In order to reveal the structural features of ligand recognition of HCAR2, the chemical structures of all three agonists were analyzed. Specifically, niacin and acipimox share similar features, including a carboxyl moiety, an aromatic ring (pyridyl moiety of niacin and pyrazinyl moiety of acipimox), and an electron-rich moiety (pyridinic-N atom of niacin and oxide moiety of acipimox) (Fig. 2a). In comparison, MK-6892 is much more complicated. Structural analysis suggested that MK-6892 not only exhibited the shared three structural features of niacin and acipimox, but also had several unique groups, including dimethyl, oxadiazole, pyridyl, and hydroxy moieties (Fig. 2a).

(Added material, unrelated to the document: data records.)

-- ==== Sys2Proof/Tests/Work.lean ====
section
/-! SUPPORT. Tests of doorbells, loads, unloads and the life of a job, and states that meet the hypotheses of the statements from
DoorbellsAndSettingsComplete to CheckpointsCommit. -/
namespace Sys2Proof.Tests

open Sys2Proof Sys2Proof.Machine Sys2Proof.Claims
set_option Elab.async false

/-! ## A capsule that passes every check (Tables 2.1, 2.3, 2.4, 2.7, 2.9) -/

/-- CRC-32 of the nine digits, its published check value. -/
theorem test_crc : crc32 ("123456789".toList.map fun ch => BitVec.ofNat 8 ch.toNat) = 0xCBF43926 := by decide +kernel

/-- The instruction of stream 0: the end. -/
def endOnly : List Nat := [ctrlWord 0 0]
/-- Sections of a capsule: four unused extents, stream 0 with a body, one variant of fourteen Beads, and what `more` holds. -/
def wholeSections (body : List Nat) (more : List (Nat × Nat × List Byte)) : List (Nat × Nat × List Byte) :=
  [(secExtents, 0, List.replicate 320 0), (secStream, 0, words 16 (body ++ endOnly)), (secMap, 0, List.replicate 32 0),
   (secSync, 0, []), (secDma, 0, []), (secConst, 0, words 16 [0]), (secResume, 0, [])] ++ more
def wholeDirectory : Nat → List (Nat × Nat × List Byte) → List Nat
  | _, [] => []
  | off, s :: ss =>
    word [(120, s.1), (96, s.2.1), (64, off), (32, s.2.2.length), (0, crc32 s.2.2)] :: wholeDirectory (off + s.2.2.length) ss
def wholeCapsule (body : List Nat) (more : List (Nat × Nat × List Byte)) : Capsule :=
  let ss := wholeSections body more
  let start := 96 + 16 * ss.length
  leBytes 64 (word [(480, 0x50484F4C), (472, 1), (448, 64), (352, start + ss.foldl (fun n s => n + s.2.2.length) 0),
    (336, ss.length), (320, 1), (256, 77), (240, 10), (192, 96), (160, 64)]) ++ leBytes 32 0 ++
    words 16 (wholeDirectory start ss) ++ ss.flatMap (·.2.2)
def capsule0 : Capsule := wholeCapsule [] []

/-! ## A queue (Tables 14.1, 14.2) -/

/-- Memory that holds bytes from an address on. -/
def cells (k : Nat) (bs : List Byte) : Mem := (bs.zipIdx.filter (·.1 != 0)).map fun e => (k + e.2, e.1)
/-- Queue 0 of four descriptors and eight records on head A, with one descriptor `d` ready, and `bs` where its in_addr
points. -/
def queue0 : QueueSt :=
  { QueueSt.fresh with ringAddr := 0x1000, ringEntries := 4, journalAddr := 0x2000, journalEntries := 8, enable := 1,
                       tail := 1 }
def served : Chip :=
  { running with heads := [{ HeadSt.fresh with link := 2, ide := 1 }, HeadSt.fresh] }
def queueBench (d : List (Nat × Nat)) (bs : List Byte) : Chip :=
  { served with host := cells 0x1000 (leBytes 128 (word d)) ++ cells 0x3000 bs, queues := [(0, queue0)] }
/-- A load of Setting 3. -/
def loadDesc (n : Nat) : List (Nat × Nat) := [(960, 5), (932, 3), (908, 1), (672, 0x3000), (640, n)]
/-- Status and type of the record at journal entry 0. -/
def record0 (c : Chip) : Nat × Nat := let w := leNat (c.hostRead 0x2000 64); (fld w 511 508, fld w 495 480)

theorem test_load_setting : let c := (after (.loadSetting 0) (state (queueBench (loadDesc 592) capsule0))).chip
    record0 c = (4, 0) ∧ (c.settings.map (·.1), (c.queue 0).consumed) = ([3], 1) := by decide +kernel
/-- One byte of the capsule changed: CAPSULE_MALFORMED. -/
theorem test_load_refused : record0 (after (.loadSetting 0)
    (state (queueBench (loadDesc 592) (capsule0.set 200 7)))).chip = (4, stCapsuleMalformed) := by decide +kernel

/-- Setting 3 is loaded. -/
def loaded (d : List (Nat × Nat)) : Chip :=
  { queueBench d [] with settings := [(3, { capsule := capsule0, weightAddr := 0, weights := [] })] }
def unloadDesc : List (Nat × Nat) := [(960, 5), (932, 3), (908, 2)]
theorem test_unload_setting : let c := (after (.unloadSetting 0) (state (loaded unloadDesc))).chip
    (record0 c, c.settings) = ((4, 0), []) := by decide +kernel
/-- A job of Setting 3 is open: SETTING_IN_USE. -/
def inUse : Chip := { loaded unloadDesc with jobs := [(0, { job0 with setting := 3 })] }
theorem test_unload_refused : let c := (after (.unloadSetting 0) (state inUse)).chip
    (record0 c, c.settings.length) = ((4, stSettingInUse), 1) := by decide +kernel

/-! ## Doorbells -/

def bells (q : QueueSt) (jobs : Tbl Job) : State := state { served with queues := [(0, q)], jobs := jobs }
theorem test_submission_doorbell : ((after (.submissionDoorbell 0 0 4 6) (bells queue0 [])).chip.queue 0).tail = 2 := by
  decide +kernel
/-- Records 6, 7 and 0 are held; head 1 releases them, and the job whose record was 7 leaves the ledger. -/
def held3 : QueueSt := { queue0 with jHead := 6, jHeld := 3, jNext := 1 }
def doneJob : Job := { job0 with ledger := .done, doneIdx := 7 }
theorem test_journal_doorbell : let c := (after (.journalDoorbell 0 0 4 1) (bells held3 [(0, doneJob)])).chip
    ((c.queue 0).jHead, (c.queue 0).jHeld, c.jobs.length) = (1, 0, 0) := by decide +kernel
theorem test_cancel_doorbell : ((after (.cancelDoorbell 0 0 4 7) (bells queue0 [(0, { job0 with phase := .waiting })])).chip.job?
    0).map (fun x => (x.ending, x.ledger)) = some (some stCancelled, .completing) := by decide +kernel
theorem witness_doorbell : (bells queue0 []).chip.doorbell (bells queue0 []).otp.production 0 0 4 = true := by decide +kernel
/-- Records passed; the whole journal released when the head comes round to itself; more passed than are held. -/
theorem witness_journal_doorbell :
    (let q := held3; let n := (1 % q.journalEntries + q.journalEntries - q.jHead) % q.journalEntries
     0 < n ∧ n ≤ q.jHeld) ∧
    (let q := { queue0 with jHeld := 8 }; (0 % q.journalEntries + q.journalEntries - q.jHead) % q.journalEntries = 0 ∧
     q.jHeld = q.journalEntries) ∧
    (let q := held3; q.jHeld < (2 % q.journalEntries + q.journalEntries - q.jHead) % q.journalEntries) := by decide
theorem witness_cancel_doorbell : (List.find? (fun e : Nat × Job => e.2.queue = 0 && e.2.seq = 7 && e.2.ledger = .accepted)
    (bells queue0 [(0, job0)]).chip.jobs).isSome = true := by decide +kernel

def takesOp (c : Chip) (op : Nat) : Bool := c.takes 0 && djOp (c.nextDesc 0) = op
theorem witness_load : let c := queueBench (loadDesc 592) capsule0
    takesOp c 1 = true ∧ c.loadStatus (c.nextDesc 0) = stOK ∧ c.barrierOn = false ∧
      (c.placeWeights (djOutAddr (c.nextDesc 0)) (weightPlan (c.loadCapsule (c.nextDesc 0)))).isSome = true := by
  decide +kernel
theorem witness_load_refused : let c := queueBench (loadDesc 63) capsule0
    takesOp c 1 = true ∧ c.loadStatus (c.nextDesc 0) = stBufferSize := by decide +kernel
theorem witness_unload : let c := loaded unloadDesc
    takesOp c 2 = true ∧ djReservedOk (c.nextDesc 0) = true ∧ (c.settings.find? (djSetting (c.nextDesc 0))).isSome = true ∧
      c.settingBusy (djSetting (c.nextDesc 0)) = false ∧ c.loading (djSetting (c.nextDesc 0)) = false ∧ takesOp inUse 2 = true ∧
      inUse.settingBusy (djSetting (inUse.nextDesc 0)) = true := by decide +kernel
theorem witness_unload_unknown : let c := queueBench unloadDesc []
    takesOp c 2 = true ∧ djReservedOk (c.nextDesc 0) = true ∧ c.settings.find? (djSetting (c.nextDesc 0)) = none ∧
      c.loading (djSetting (c.nextDesc 0)) = false := by decide +kernel

/-- Setting 0 holds one FP32 weight of one element, tensor 1, that is marked; the host's image holds 7. -/
def weightBench : Bench :=
  { tensors := [word [(240, 1), (232, 0), (229, 1), (192, 1), (160, 1), (128, 1), (96, 1)]],
    chip := fun c => { placeTensors [(1, 4)] [] c with
      settings := c.settings.map fun e => (e.1, { e.2 with weightAddr := 0x5000, weights := [(1, 1)] }),
      heads := served.heads, host := [(0x5000, 7)],
      mem := { (placeTensors [(1, 4)] [] c).mem with weightMarks := [(0, 1)] } } }
theorem test_weight_reload : let c := (after (.weightReload 0 1) weightBench.state).chip
    (tensorBytesOf c 1 4, c.mem.weightMarks) = ([7, 0, 0, 0], []) := by decide +kernel
theorem witness_weight_reload : let c := weightBench.on
    ∃ x ∈ c.settings.find? 0, ((weightPlan x.capsule).find? (·.1 = 1)).isSome = true ∧
      ∃ a ∈ (x.weights.lookup 1).bind c.alloc?, c.serves = true ∧ c.hostUp = true ∧ c.mem.weightMarks.contains (0, 1) = true ∧
        c.barrierOn = false := by decide +kernel

/-! ## Acceptance and binding (Table 14.3) -/

/-- Session 2 is open for four jobs of class 1 and above. -/
def session2 : SessionSt := { SessionSt.free with st := .opened, ceiling := 1, jobLimit := 4, runLimit := 100, jobCtr := 6 }
def runDesc (cls : Nat) : List (Nat × Nat) := [(960, 5), (948, 2), (932, 3), (930, cls), (914, 1), (640, 64), (544, 64)]
def offers (cls : Nat) : Chip := (loaded (runDesc cls)).setSession 2 session2
theorem test_accept_job : let c := (after (.acceptJob 0) (state (offers 1))).chip
    (record0 c, (c.job? 0).map fun x => (x.seq, x.number, x.phase, x.runLimit)) =
      ((1, 0), some (0, 6, .waiting, 102400)) := by decide +kernel
/-- Class 0 lies above the session's ceiling: CLASS_DENIED. -/
theorem test_accept_refused : let c := (after (.acceptJob 0) (state (offers 0))).chip
    (record0 c, c.jobs) = ((3, stClassDenied), []) := by decide +kernel
theorem witness_accept : takesOp (offers 1) 0 = true ∧ (offers 1).acceptStatus ((offers 1).nextDesc 0) = stOK ∧
    takesOp (offers 0) 0 = true ∧ (offers 0).acceptStatus ((offers 0).nextDesc 0) = stClassDenied := by decide +kernel

/-- A waiting job of Setting 3, its inputs decrypted or not. -/
def waits (ins : Bool) : Chip :=
  let x := { job0 with setting := 3, session := 2, phase := .waiting, inputsIn := ins, inBytes := 64, outBytes := 64 }
  { loaded [] with jobs := [(0, x)], sessions := [(2, session2)] }
theorem test_bind_job : let c := (after .bindJob (state (waits true))).chip
    ((c.job? 0).map fun x => (x.phase, x.size, x.base), (c.bead 13).job, (c.bead 14).job) =
      (some (.bound, 0, 0), some 0, none) := by decide +kernel
theorem witness_bind_job : (waits true).serves = true ∧ (waits true).barrierOn = false := by decide +kernel
/-- The first place that a job gets. -/
def placed (c : Chip) : Option (Pick × Chip × Job) :=
  (c.job? 0).bind fun x => (c.pick 0 x).bind fun k => (c.place 0 x k).bind fun c1 => (c1.job? 0).map fun x1 => (k, c1, x1)
theorem witness_try_bind : let c := waits true
    ∃ x ∈ c.job? 0, c.freeSlot = some 0 ∧ c.bindable x = true ∧ x.inputsIn = true ∧ x.resumeDue = false ∧
      ∃ k ∈ placed c, ∃ c2 ∈ k.2.1.decryptInputs 0 k.2.2, (c2.job? 0).isSome = true := by decide +kernel
/-- The header in host memory names session 0 in place of 2: whatever its tag gives, the inputs are wrong. -/
theorem witness_wrong_inputs : let c := waits false
    ∃ x ∈ c.job? 0, c.bindable x = true ∧ c.inputReadable x = true ∧ x.resumeDue = false ∧ ∃ k ∈ placed c, k.2.2.inputsIn = false ∧
      fld (leNat (k.2.1.hostRead k.2.2.inAddr 64)) 479 468 ≠ k.2.2.session := by decide +kernel
theorem witness_inputs_none (c : Chip) (j : Nat) (x : Job) (t : Nat) (h : x.inputsIn = false)
    (hh : fld (leNat (c.hostRead x.inAddr 64)) 479 468 ≠ x.session) :
    c.inputPlain x t = none ∧ c.decryptInputs j x = none := by
  have k : ∀ t, c.inputPlain x t = none := fun t => by
    unfold Chip.inputPlain
    simp only []
    split
    · rfl
    · rw [if_pos (by simp [hh])]
  refine ⟨k t, ?_⟩
  unfold Chip.decryptInputs
  rw [if_neg (by simp [h])]
  simp [k]
theorem witness_not_bindable : let c := inUse
    ∃ x ∈ c.job? 0, c.bindable x = false := by decide +kernel

/-- A context of Setting identifier `n` is offered to the capsule of identifier 77: any other is refused with CONTEXT_MISMATCH and
changes nothing, the same one is bound. -/
def offersContext (n : Nat) : Chip :=
  (waits true).updJob 0 fun x =>
    { x with mid := some { size := 0, settingId := n, version := 256, beads := [], held := [], gens := [] }, resumeDue := true }
theorem test_context_mismatch : (offersContext 78).restoreStatus ((offersContext 78).jobs.get job0 0) 0 =
    some stContextMismatch ∧ (((offersContext 78).tryBind 0).job? 0).map (·.phase) = some .waiting ∧
      (((offersContext 77).tryBind 0).job? 0).map (·.phase) = some .bound := by decide +kernel
/-- The job of a refused context has no group; the other resumes, and its inputs have not been lost. -/
theorem witness_context : (∃ x ∈ (offersContext 78).job? 0, (offersContext 78).pick 0 x = none) ∧
    let c := offersContext 77
    ∃ y ∈ c.job? 0, (c.pick 0 y).isSome = true ∧ y.resumeDue = true ∧ c.inputsLost y = false := by decide +kernel
/-- Both copies of a session input are poisoned: the job that would resume has lost it. -/
def inputSetting : SettingSt :=
  let k : Kit := { tensors := [word [(240, 1), (229, 1), (236, 1), (192, 1), (160, 1), (128, 1), (96, 1)]] }
  { capsule := k.capsule, weightAddr := 0, weights := [] }
def lostInputs : Chip :=
  let c := placeTensors [(1, 64)] [] { offersContext 77 with settings := [(3, inputSetting)] }
  let c := c.updJob 0 fun x => withTensors [(1, 64)] { x with mid := none }
  match c.alloc? 1 with
  | some a => (c.poisonBurst (c.allocPlace a 0 0).burst).poisonBurst (c.allocPlace a 1 0).burst
  | none => c
theorem witness_inputs_lost : let c := lostInputs
    ∃ x ∈ c.job? 0, c.bindable x = true ∧ (c.pick 0 x).isSome = true ∧ x.resumeDue = true ∧ c.inputsLost x = true ∧
      c.freeSlot = some 0 := by decide +kernel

On the basis of the acipimox-bound HCAR2 structure, we investigated the interactions of HCAR2 with more HCAR2 agonists, including endogenous ligands (butyrate and β-OHB), important drugs (MMF and acifran), and 3-pyridineacetic acid, through molecular docking (Supplementary Fig. S16a)36. The docking pose of acipimox reproduced the cryo-EM pose well, increasing the accuracy and reliability of the docking results (Supplementary Fig. S16b). The predicted binding modes suggested that all agonists were bound nicely in the orthosteric pocket. Except for butyrate, all other agonists mainly formed polar interactions with R1113.36, Y2847.43, and S17945.52, which were consistent with those of niacin and acipimox (Supplementary Fig. S16c–g). It is well known that both butyrate and β-OHB are endogenous ligands of HCAR2, but butyrate lacks one hydroxyl group in its structure, making it unable to form a hydrogen bond with S17945.52. This result provided a good explanation for why β-OHB has a higher potency for HCAR2 than butyrate2,6. Additionally, there were still hydrophobic interactions between these agonists and surrounding hydrophobic residues. The difference was that acifran and 3-pyridineacetic acid interacted mainly through a rigid aromatic ring, like that of niacin, acipimox, and MK-6892, whereas butyrate, β-OHB, and MMF interacted primarily via aliphatic chains. Combining the cryo-EM structures and docking results, we summarized the general pharmacophore features that might be common to most of the agonists recognized by HCAR2: an acidic group (contributes to the salt bridge and hydrogen bond with basic R1113.36 and Y2847.43), a hydrogen acceptor (contributes to the hydrogen bond with S17945.52), and a hydrophobic aliphatic or aromatic group (contributes to the hydrophobic interactions) (Fig. 2g).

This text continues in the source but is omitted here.